- ASSIGNED TASK -
Whenever a line in the data contains "enabled", show that line.

Saved data entries
---------------
-- ==== Sys2Proof/Tests/Slice0.lean ====
section
/-! SUPPORT. Tests. An ill-formed command for every check of `Instr.wf`; the spec's worked examples; and for every
obligation with hypotheses one witness per clause, a concrete state and operands that meet all of them together:
`witness_<Name>_<clause>`. -/

open Sys2Proof Sys2Proof.Machine

namespace Sys2Proof.Tests

set_option Elab.async false
set_option linter.unusedVariables false

/-! ## States to test on -/

/-- A device that runs, every block out of reset, both bridges in a state. -/
def live (d : DState) : State :=
  let s := { State.reset with sys := { State.reset.sys with rst := none, up := Vector.replicate 6 true } }
  (s.upB 0 fun x => { x with st := d }).upB 1 fun x => { x with st := d }

/-- The state with a Barge in `SERVICE` in Lock 0. -/
def barge (s : State) (code : Nat) (pl : List Byte) : State :=
  s.upLock 0 fun l =>
    { ((l.put 0 (leBytes 2 code)).put 4 [BitVec.ofNat 8 pl.length]).put 16 pl with
      gate := .service, owner := some .uart, keeper := keeperCode code }

/-- The state with bridge A driving in a mode. -/
def driving (m : CtlMode) : State := (live .run).upB 0 fun x => { x with mode := some m }

/-- The state with parameter `id` at `v` in both sets. -/
def withPar (s : State) (id : Nat) (v : Word) : State :=
  { s with params := { s.params with
      act := sset paramDefault s.params.act id v, boot := sset paramDefault s.params.boot id v } }

/-- Both bridges in `READY` and the safety configuration confirmed. -/
def confirmedReady : State := { live .ready with params := { (live .ready).params with confirmed := true } }

/-- Snapshot slot 0 holds a valid snapshot. -/
def withSnap (s : State) : State := s.setMemW (snapAt 0) (BitVec.ofNat 32 snapValid)

/-- A firmware session of 8 bytes for bank B in a phase. -/
def session (s : State) (ph : FwPhase) : State :=
  s.upFw fun x => { x with phase := ph, bank := 1, size := 8 }

/-- CAN controller 0 takes part on its bus, and Barges are mapped to it. -/
def canOnBus (s : State) : State :=
  ((withPar (s.upCan 0 fun c => { c with bus := .on }) P.lock_can_map 1).flag F.CAN_CTRL_FD_EN 0 true).flag
    F.CAN_CTRL_XL_EN 0 true

def canFrame (fmt : CanFmt) (id n : Nat) : CanFrame :=
  ⟨fmt, false, id, false, false, false, false, 0, 0, 0, List.replicate n 0⟩

/-- A Lock holds a Barge with no payload that passes every check, claimed over SPI port 1. -/
def ready1 (s : State) (head : List Byte) : State :=
  s.upLock 0 fun l =>
    let l := { l.put 0 head with owner := some (.spi 1), got := 20 }
    l.put 16 (leBytes 4 (crc32c (bargeStart 0 l.seq) (l.bytes 0 16)))

/-- The device is trained in a Towpath chain as number 0, both ports up. -/
def towLive (s : State) : State :=
  let s := withPar s P.tow_enable 1
  { s with net := { s.net with towUp := true, towDn := true, towNum := some 0 } }

/-- The DC link stands at 500 V. -/
def charged (s : State) : State :=
  (s.wrI F.CONV_VDC_BR_VDC 0 500000).wrI (F.CONV_VDC_BR_VDC.at 8) 0 500000

/-- A precharge whose conditions hold, but for its parameters. -/
def precharged : State :=
  let s := (live .precharge).stoRecord
  { s with links := s.links.map fun l => { l with trained := true } }

/-- A catch that has seen two phases cross. -/
def caught : State :=
  (live .catching).upB 0 fun x => { x with
    catchRec := { x.catchRec with crossings := [⟨1, true, 10⟩, ⟨0, true, 5⟩] } }

/-- The main positive contactor has opened alone, with discharge by the automatic method. -/
def openedMain : State :=
  let s := withPar (withPar (withPar (live .ready) P.dcl_auto_enable 1) P.dcl_dis_method 1) (P.dcl_ctr_role 0) 1
  { s with dcl := { s.dcl with openedAlone := true } }

/-- The DC link stands above its second overvoltage limit. -/
def overvolted : State := (charged (live .run)).wr F.SYS_WEIR_OV2_MV 0 400000

/-- The chopper is on, and the link has not fallen. -/
def chopping : State :=
  let s := ((charged (live .run)).wr F.SYS_WEIR_CHOP1_LANE 0 1).wr F.SYS_WEIR_CHOP_OFF_MV 0 400000
  { s with dcl := { s.dcl with chopOn := true, vEng := 500000 } }

/-- Lane 1, low-side, is trained and in `PLAN`. -/
def hearing : State := (live .run).upLane 1 fun l => { l with st := .plan, trained := true }

/-- A downlink frame with its check value, whose start value is open. -/
def goodFrame (hdr : Byte) (payload : BitVec 56) : DownFrame :=
  ⟨hdr, payload, BitVec.ofNat 8 (crc8 Config.linkCrc (hdr :: leBytes 7 payload.toNat))⟩

theorem crcStepL_lt (r : Nat) : crcStepL 8 0x1D r < 256 := by
  unfold crcStepL
  split
  · exact Nat.xor_lt_two_pow (n := 8) (Nat.mod_lt _ (by decide)) (by decide)
  · exact Nat.mod_lt _ (by decide)

theorem crc8_lt (r : Nat) (b : Byte) (bs : List Byte) : crc8 r (b :: bs) < 256 := by
  have h (x : Nat) (c : Byte) : crcByteL 8 0x1D x c < 256 := crcStepL_lt _
  induction bs generalizing r b with
  | nil => exact h _ _
  | cons c cs ih => exact ih (crcByteL 8 0x1D r b) c

theorem goodFrame_ok (hdr : Byte) (payload : BitVec 56) (h : hdr.toNat / 64 ≠ 3) :
    downOk (goodFrame hdr payload) = true := by
  have := crc8_lt Config.linkCrc hdr (leBytes 7 payload.toNat)
  simp [downOk, downKind, goodFrame, downBytes, h, Nat.mod_eq_of_lt this]

/-- What a healthy lane reads. -/
def reading : LaneReading := ⟨15000, -5000, 250, 250, 0, true, true⟩

/-- A message buffer of controller 0 waits, or is being sent. -/
def canPendingState : State :=
  ((((canOnBus (live .run)).flag F.CAN_CTRL_INIT 0 false).wr F.CAN_CTRL_MODE 0 0).wr F.MB_CFG_DIR (mbI 0 0) 2).setWord F.MB_STATUS_STATE (mbI 0 0) 1
def sending : State := canPendingState.upCan 0 fun c => { c with tx := some 0 }

/-- An Ethernet frame of 64 bytes to this device, of a type. -/
def ethBytes (type : Nat) : List Byte := Config.macAddr 0 ++ List.replicate 6 0 ++ beBytes 2 type ++ List.replicate 50 0

/-- The register at an address. -/
def reg (k a : Nat) : RegDef := (regFind k a).getD ⟨0, 0, 0, .blk, []⟩

theorem reset_wf : State.reset.Wf := by constructor <;> decide +kernel

/-- A collection of the recorder that has reached its quota. -/
def collected : Collect := ⟨0, 0, false, 0, none, 0, 0, 0, 1, 1, [], 0, 0⟩
def collecting (s : State) : State := { s with recd := { s.recd with coll := some collected } }

/-- Bank B runs on trial since the start of time. -/
def onTrial : State :=
  let s := (live .run).upBank 1 fun x => { x with st := .trial }
  { s with pilot := { s.pilot with trialAt := some 0, runBank := some 1 } }

/-- A session that verifies an image, whose header passes R330 with no body, of a kind, encrypted or not. -/
def image (kind enc : Byte) (patch : Bool) : State :=
  let s := (live .run).upFw fun x => { x with
    phase := .verifying, patch := patch, bank := 1, size := 128 + 16 * enc.toNat }
  s.setMemBytes s.fwBase (leBytes 4 0x5A435846 ++ [kind, 1, enc, 0])

/-- A committed stage of 20 µs from the start of time. -/
def slot0 : Slot := { Slot.reset with st := .committed, dur := 400 }

/-- The Flight of bridge A runs, in that stage. -/
def grouped : State :=
  ((live .run).flag F.FLT_STATUS_RUNNING 0 true).upFl 0 fun f => { f with slots := f.slots.set 0 slot0 }

/-- A slot that holds stage 0, still speculative. -/
def specSlot : Slot := { Slot.reset with st := .speculative, dur := 400 }

/-- The Flight of bridge A is enabled, and instant (a) of its first stage has passed. -/
def ticked : State := ((live .run).flag F.FLT_CTRL_ENABLE 0 true).tick 40000

/-- The Flight of bridge A is enabled in prediction only, before its first stage. -/
def firstStage : State :=
  ((live .run).flag F.FLT_CTRL_ENABLE 0 true).upFl 0 fun f => { f with predictOnly := true }

/-- A conversion of entry 0 of instance 0 is under way. -/
def converting : State :=
  ((live .run).flag F.CONV_CFG_ENABLE 0 true).upConv 0 fun c => { c with busy := [⟨0, true, 5, 1, none⟩] }

/-- A housekeeping round with one check pair. -/
def round : HkRound := ⟨List.replicate 8 250, 250, List.replicate 12 250, [(0, 32768, 0)]⟩

/-- A byte string of a payload's length, its first bytes given. -/
def pad (n : Nat) (bs : List Byte) : List Byte := bs ++ List.replicate (n - bs.length) 0

/-! ## Ill-formed commands (`Instr.wf`), one for each check -/

theorem test_wf_base_id : Instr.wf (.canRxFrame 1 0 0 (canFrame .classical 2048 0)) = false := by decide
theorem test_wf_ext_id :
    Instr.wf (.canRxFrame 1 0 0 { canFrame .classical (2 ^ 29) 0 with ext := true }) = false := by decide
theorem test_wf_classical_length : Instr.wf (.canRxFrame 1 0 0 (canFrame .classical 1 9)) = false := by decide
theorem test_wf_fd_length : Instr.wf (.canFdSegment 0 0 (canFrame .fd 1 9)) = false := by decide
theorem test_wf_fd_id : Instr.wf (.directSetpointFrame 0 0 (canFrame .fd 2048 8)) = false := by decide
theorem test_wf_fd_rtr : Instr.wf (.canFdSegment 0 0 { canFrame .fd 1 8 with rtr := true }) = false := by decide
theorem test_wf_xl_length : Instr.wf (.canXlBarge 0 (canFrame .xl 1 0)) = false := by decide
theorem test_wf_xl_id : Instr.wf (.canXlBarge 0 (canFrame .xl 2048 1)) = false := by decide
theorem test_wf_xl_ext : Instr.wf (.canXlBarge 0 { canFrame .xl 1 1 with ext := true }) = false := by decide
theorem test_wf_xl_rtr : Instr.wf (.canXlBarge 0 { canFrame .xl 1 1 with rtr := true }) = false := by decide
theorem test_wf_round_die :
    Instr.wf (.housekeepingRound 1 ⟨List.replicate 7 0, 0, List.replicate 12 0, []⟩) = false := by decide
theorem test_wf_round_modules :
    Instr.wf (.housekeepingRound 1 ⟨List.replicate 8 0, 0, List.replicate 11 0, []⟩) = false := by decide
theorem test_wf_no_conversion : Instr.wf (.convResult 1 0 ⟨0, [], true⟩) = false := by decide
theorem test_wf_conversions : Instr.wf (.convResult 1 0 ⟨0, List.replicate 257 0, true⟩) = false := by decide +kernel
theorem test_wf_fault_code : Instr.wf (.faultSourceAssert 1 [⟨256, .device, .report, true⟩]) = false := by decide
theorem test_wf_sent_lengths : Instr.wf (.sentFrame 1 0 ⟨168, [], [0]⟩) = false := by decide
theorem test_wf_sent_nibble : Instr.wf (.sentFrame 1 0 ⟨168, [36], [16]⟩) = false := by decide

/-! ## The spec's worked examples -/

/-- R10's example: lanes BVL and AWH. -/
theorem test_lane_names : laneIx 1 1 1 = 9 ∧ laneIx 0 2 0 = 4 := by decide

/-- R36's example: a time field expanded in lane AUH. -/
theorem test_edge_expansion :
    let s := State.reset.upLane 0 fun l => { l with skew := 32 * 0x12FFFFFF00 }
    s.expand 0 0x00158 = 0x1300000158 := by decide +kernel

/-- R46's example: the start value for Lock 3 and sequence 0x012C. -/
theorem test_barge_start : bargeStart 3 0x012C = 0xFFFCFED3 := by decide

/-- R158's example: an edge 1/16 turn e ahead at 1,440 Hz and 2,000 turn e/s². -/
theorem test_edge_time :
    eventTime ⟨0, 1440 * 25 / 10000000000, 2000 * (25 / 10000000000) * (25 / 10000000000), 0⟩ (1 / 16) 100000 =
      some (17360, 19) := by decide +kernel

/-- The example after R211 (the choice of R204): pulse numbers at 1,200 Hz, 1,440 Hz and 1,800 Hz with `mod.opp_fsw_max` 20,000 Hz. -/
theorem test_pulse_numbers :
    let s := (State.reset.wr F.MOD_OPP_FSW_MAX 0 20000).wr F.MOD_OPP_Q_MASK 0 0xFF
    s.oppQ 0 1200 = 7 ∧ s.oppQ 0 1440 = 5 ∧ s.oppQ 0 1800 = 5 := by decide +kernel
---------------
- WRITTEN ANSWER -
/-- The Flight of bridge A is enabled, and instant (a) of its first stage has passed. -/
/-- The Flight of bridge A is enabled in prediction only, before its first stage. -/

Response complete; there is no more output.